_What you need to do_
Output every entry exactly, from the first line to the last.

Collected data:
--- START ---
-- ==== Sys2Proof/Machine/Streaming.lean ====
section
/-! DEFINITION. The four commands of the streaming block SD (R110 to R119 of 42_streaming.md). -/

namespace Sys2Proof.Machine

/-! ## The commands on the digest context -/

/-- Construct(seed) (R110). -/
def Sd.construct (seed : Word) : Sd := { seed := seed, lanes := laneInit seed, carry := [], len := 0 }

/-- The loop and the final store of APPEND (R111): whole blocks straight from `rest`, then what is left over is stored
at position CARRY_LEN of the carry buffer. -/
def Sd.absorb (d : Sd) (rest : List Byte) : Sd :=
  let q := rest.length / 16
  { d with
    lanes := mixBlocks q d.lanes rest
    carry := memWrite d.carry d.carryLen (rest.length - 16 * q) (rest.drop (16 * q)) }

/-- Append(chunk) (R111), in the document's order: count the bytes, complete a carried partial block, then `absorb`. -/
def Sd.append (chunk : List Byte) (d : Sd) : Sd :=
  let counted := { d with len := d.len + lengthOf chunk }
  if completesCarried d.carry chunk then
    let k := 16 - d.carryLen
    { counted with lanes := block d.lanes (d.carry ++ chunk.take k), carry := [] }.absorb (chunk.drop k)
  else counted.absorb chunk

/-- Finalize() (R112): a function of the context, which it does not change. -/
def Sd.digest (d : Sd) : Word := finish d.seed d.lanes d.len d.carry

/-- Reset() (R113): the seed is retained. -/
def Sd.restart (d : Sd) : Sd := { d with lanes := laneInit d.seed, carry := [], len := 0 }

/-! ## The meanings -/

/-- INIT (R110): legal in every state; no response. -/
def execInit (seed : Word) (s : State) : Host.Outcome State Fault Refusal := .next (s.setSd (Sd.construct seed))

/-- APPEND (R111): no response; a chunk beyond the port is refused (R63, U7). -/
def execAppend (chunk : List Byte) (s : State) : Host.Outcome State Fault Refusal :=
  if chunkFits s.params chunk then .next (s.setSd (s.sd.append chunk)) else .refused .chunkBeyondPort

/-- FINAL (R112): one response, no state written. -/
def execFinal (s : State) : Host.Outcome State Fault Refusal := .next (s.respond s.sd.digest)

/-- RESET (R113): no response. -/
def execReset (s : State) : Host.Outcome State Fault Refusal := .next (s.setSd s.sd.restart)

end Sys2Proof.Machine
end

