-- ==== Sys2Proof/Tests/Slice0.lean ====
section
/-! SUPPORT. Tests of the model against 95_test_vectors.md and the worked examples of the rules, each on one operation or one
step, and for every statement with hypotheses a concrete state and operands that meet them. -/

namespace Sys2Proof.Tests

open Sys2Proof.Machine

/-! ## Helpers -/

/-- The state of a next outcome. -/
def nextOf : Host.Outcome State Fault Refusal → Option State
  | .next s => some s
  | .fault _ => none
  | .refused _ => none

/-- The reason of a refused outcome. -/
def refusalOf : Host.Outcome State Fault Refusal → Option Refusal
  | .next _ => none
  | .fault _ => none
  | .refused r => some r

/-- The reset state with a given context. -/
def withSd (d : Sd) : State := State.reset.setSd d

/-- The reset state with given inputs to come. -/
def withInputs (events : List Event) : State := State.reset.withPending events

/-- The reset state with ports of the given capacities. -/
def withPorts (maxLen : Fin (2 ^ 64)) (maxChunk : Fin (2 ^ 32)) : State :=
  { State.reset with params := ⟨maxLen, maxChunk⟩ }

/-- The bytes `first` to `first + n - 1` (95_test_vectors.md: `bytes i..j`). -/
def bytes (first n : Nat) : List Byte := (List.range' first n).map (BitVec.ofNat 8)

/-- The sample string S1 of 95_test_vectors.md section 1. -/
def sampleOne : List Byte :=
  [0x4C, 0x6F, 0x72, 0x65, 0x6D, 0x20, 0x69, 0x70, 0x73, 0x75, 0x6D, 0x20, 0x64, 0x6F, 0x6C, 0x6F] ++
  [0x72, 0x20, 0x73, 0x69, 0x74, 0x20, 0x61, 0x6D, 0x65, 0x74, 0x2C, 0x20, 0x63, 0x6F, 0x6E, 0x73] ++
  [0x65, 0x63, 0x74, 0x65, 0x74, 0x75, 0x65, 0x72, 0x20, 0x61, 0x64, 0x69, 0x70, 0x69, 0x73, 0x63] ++
  [0x69, 0x6E, 0x67, 0x20, 0x65, 0x6C, 0x69, 0x74, 0x2C, 0x20]

/-- The sample string S2 of 95_test_vectors.md section 1. -/
def sampleTwo : List Byte :=
  [0x73, 0x65, 0x64, 0x20, 0x64, 0x69, 0x61, 0x6D, 0x20, 0x6E, 0x6F, 0x6E, 0x75, 0x6D, 0x6D, 0x79] ++
  [0x20, 0x6E, 0x69, 0x62, 0x68, 0x20, 0x65, 0x75, 0x69, 0x73, 0x6D, 0x6F, 0x64, 0x20, 0x74, 0x69] ++
  [0x6E, 0x63, 0x69, 0x64, 0x75, 0x6E, 0x74, 0x20, 0x75, 0x74, 0x20, 0x6C, 0x61, 0x6F, 0x72, 0x65] ++
  [0x65, 0x74, 0x20, 0x64, 0x6F, 0x6C, 0x6F, 0x72, 0x65, 0x20, 0x6D, 0x61, 0x67, 0x6E, 0x61, 0x20] ++
  [0x61, 0x6C, 0x69, 0x71, 0x75, 0x61, 0x6D, 0x20, 0x65, 0x72, 0x61, 0x74, 0x20, 0x76, 0x6F, 0x6C] ++
  [0x75, 0x74, 0x70, 0x61, 0x74, 0x2E]

def freshLanes : Lanes := ⟨0x24234428, 0x85EBCA77, 0x00000000, 0x61C8864F⟩

def oneBlockLanes : Lanes := ⟨0xF817BCCB, 0x0222719B, 0xD4B0C0A4, 0xDEBB7574⟩

/-- The context from which program 5 of 95_test_vectors.md starts. -/
def beforeWrap : Sd := ⟨0, oneBlockLanes, bytes 0 8, 18446744073709551608⟩

/-- The context after K3's APPEND S1 (95_test_vectors.md section 1). -/
def afterSampleOne : Sd :=
  ⟨0, ⟨0x084FEC39, 0x3F83C0E9, 0x4355589F, 0x85742E3C⟩, [0x69, 0x6E, 0x67, 0x20, 0x65, 0x6C, 0x69, 0x74, 0x2C, 0x20], 58⟩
--- END ---
_The answer_
-- ==== Sys2Proof/Machine/Streaming.lean ====
section
/-! DEFINITION. The four commands of the streaming block SD (R110 to R119 of 42_streaming.md). -/

namespace Sys2Proof.Machine

/-! ## The commands on the digest context -/

/-- Construct(seed) (R110). -/
def Sd.construct (seed : Word) : Sd := { seed := seed, lanes := laneInit seed, carry := [], len := 0 }

/-- The loop and the final store of APPEND (R111): whole blocks straight from `rest`, then what is left over is stored
at position CARRY_LEN of the carry buffer. -/
def Sd.absorb (d : Sd) (rest : List Byte) : Sd :=
  let q := rest.length / 16
  { d with
    lanes := mixBlocks q d.lanes rest
    carry := memWrite d.carry d.carryLen (rest.length - 16 * q) (rest.drop (16 * q)) }

/-- Append(chunk) (R111), in the document's order: count the bytes, complete a carried partial block, then `absorb`. -/
def Sd.append (chunk : List Byte) (d : Sd) : Sd :=
  let counted := { d with len := d.len + lengthOf chunk }
  if completesCarried d.carry chunk then
    let k := 16 - d.carryLen
    { counted with lanes := block d.lanes (d.carry ++ chunk.take k), carry := [] }.absorb (chunk.drop k)
  else counted.absorb chunk

/-- Finalize() (R112): a function of the context, which it does not change. -/
def Sd.digest (d : Sd) : Word := finish d.seed d.lanes d.len d.carry

/-- Reset() (R113): the seed is retained. -/
def Sd.restart (d : Sd) : Sd := { d with lanes := laneInit d.seed, carry := [], len := 0 }

/-! ## The meanings -/

/-- INIT (R110): legal in every state; no response. -/
def execInit (seed : Word) (s : State) : Host.Outcome State Fault Refusal := .next (s.setSd (Sd.construct seed))

/-- APPEND (R111): no response; a chunk beyond the port is refused (R63, U7). -/
def execAppend (chunk : List Byte) (s : State) : Host.Outcome State Fault Refusal :=
  if chunkFits s.params chunk then .next (s.setSd (s.sd.append chunk)) else .refused .chunkBeyondPort

/-- FINAL (R112): one response, no state written. -/
def execFinal (s : State) : Host.Outcome State Fault Refusal := .next (s.respond s.sd.digest)

/-- RESET (R113): no response. -/
def execReset (s : State) : Host.Outcome State Fault Refusal := .next (s.setSd s.sd.restart)

end Sys2Proof.Machine
end

-- ==== Sys2Proof/Tests/Slice0.lean ====
section
/-! SUPPORT. Tests of the model against 95_test_vectors.md and the worked examples of the rules, each on one operation or one
step, and for every statement with hypotheses a concrete state and operands that meet them. -/

namespace Sys2Proof.Tests

open Sys2Proof.Machine

/-! ## Helpers -/

/-- The state of a next outcome. -/
def nextOf : Host.Outcome State Fault Refusal → Option State
  | .next s => some s
  | .fault _ => none
  | .refused _ => none

/-- The reason of a refused outcome. -/
def refusalOf : Host.Outcome State Fault Refusal → Option Refusal
  | .next _ => none
  | .fault _ => none
  | .refused r => some r

/-- The reset state with a given context. -/
def withSd (d : Sd) : State := State.reset.setSd d

/-- The reset state with given inputs to come. -/
def withInputs (events : List Event) : State := State.reset.withPending events

/-- The reset state with ports of the given capacities. -/
def withPorts (maxLen : Fin (2 ^ 64)) (maxChunk : Fin (2 ^ 32)) : State :=
  { State.reset with params := ⟨maxLen, maxChunk⟩ }

/-- The bytes `first` to `first + n - 1` (95_test_vectors.md: `bytes i..j`). -/
def bytes (first n : Nat) : List Byte := (List.range' first n).map (BitVec.ofNat 8)

/-- The sample string S1 of 95_test_vectors.md section 1. -/
def sampleOne : List Byte :=
  [0x4C, 0x6F, 0x72, 0x65, 0x6D, 0x20, 0x69, 0x70, 0x73, 0x75, 0x6D, 0x20, 0x64, 0x6F, 0x6C, 0x6F] ++
  [0x72, 0x20, 0x73, 0x69, 0x74, 0x20, 0x61, 0x6D, 0x65, 0x74, 0x2C, 0x20, 0x63, 0x6F, 0x6E, 0x73] ++
  [0x65, 0x63, 0x74, 0x65, 0x74, 0x75, 0x65, 0x72, 0x20, 0x61, 0x64, 0x69, 0x70, 0x69, 0x73, 0x63] ++
  [0x69, 0x6E, 0x67, 0x20, 0x65, 0x6C, 0x69, 0x74, 0x2C, 0x20]

/-- The sample string S2 of 95_test_vectors.md section 1. -/
def sampleTwo : List Byte :=
  [0x73, 0x65, 0x64, 0x20, 0x64, 0x69, 0x61, 0x6D, 0x20, 0x6E, 0x6F, 0x6E, 0x75, 0x6D, 0x6D, 0x79] ++
  [0x20, 0x6E, 0x69, 0x62, 0x68, 0x20, 0x65, 0x75, 0x69, 0x73, 0x6D, 0x6F, 0x64, 0x20, 0x74, 0x69] ++
  [0x6E, 0x63, 0x69, 0x64, 0x75, 0x6E, 0x74, 0x20, 0x75, 0x74, 0x20, 0x6C, 0x61, 0x6F, 0x72, 0x65] ++
  [0x65, 0x74, 0x20, 0x64, 0x6F, 0x6C, 0x6F, 0x72, 0x65, 0x20, 0x6D, 0x61, 0x67, 0x6E, 0x61, 0x20] ++
  [0x61, 0x6C, 0x69, 0x71, 0x75, 0x61, 0x6D, 0x20, 0x65, 0x72, 0x61, 0x74, 0x20, 0x76, 0x6F, 0x6C] ++
  [0x75, 0x74, 0x70, 0x61, 0x74, 0x2E]

def freshLanes : Lanes := ⟨0x24234428, 0x85EBCA77, 0x00000000, 0x61C8864F⟩

def oneBlockLanes : Lanes := ⟨0xF817BCCB, 0x0222719B, 0xD4B0C0A4, 0xDEBB7574⟩

/-- The context from which program 5 of 95_test_vectors.md starts. -/
def beforeWrap : Sd := ⟨0, oneBlockLanes, bytes 0 8, 18446744073709551608⟩

/-- The context after K3's APPEND S1 (95_test_vectors.md section 1). -/
def afterSampleOne : Sd :=
  ⟨0, ⟨0x084FEC39, 0x3F83C0E9, 0x4355589F, 0x85742E3C⟩, [0x69, 0x6E, 0x67, 0x20, 0x65, 0x6C, 0x69, 0x74, 0x2C, 0x20], 58⟩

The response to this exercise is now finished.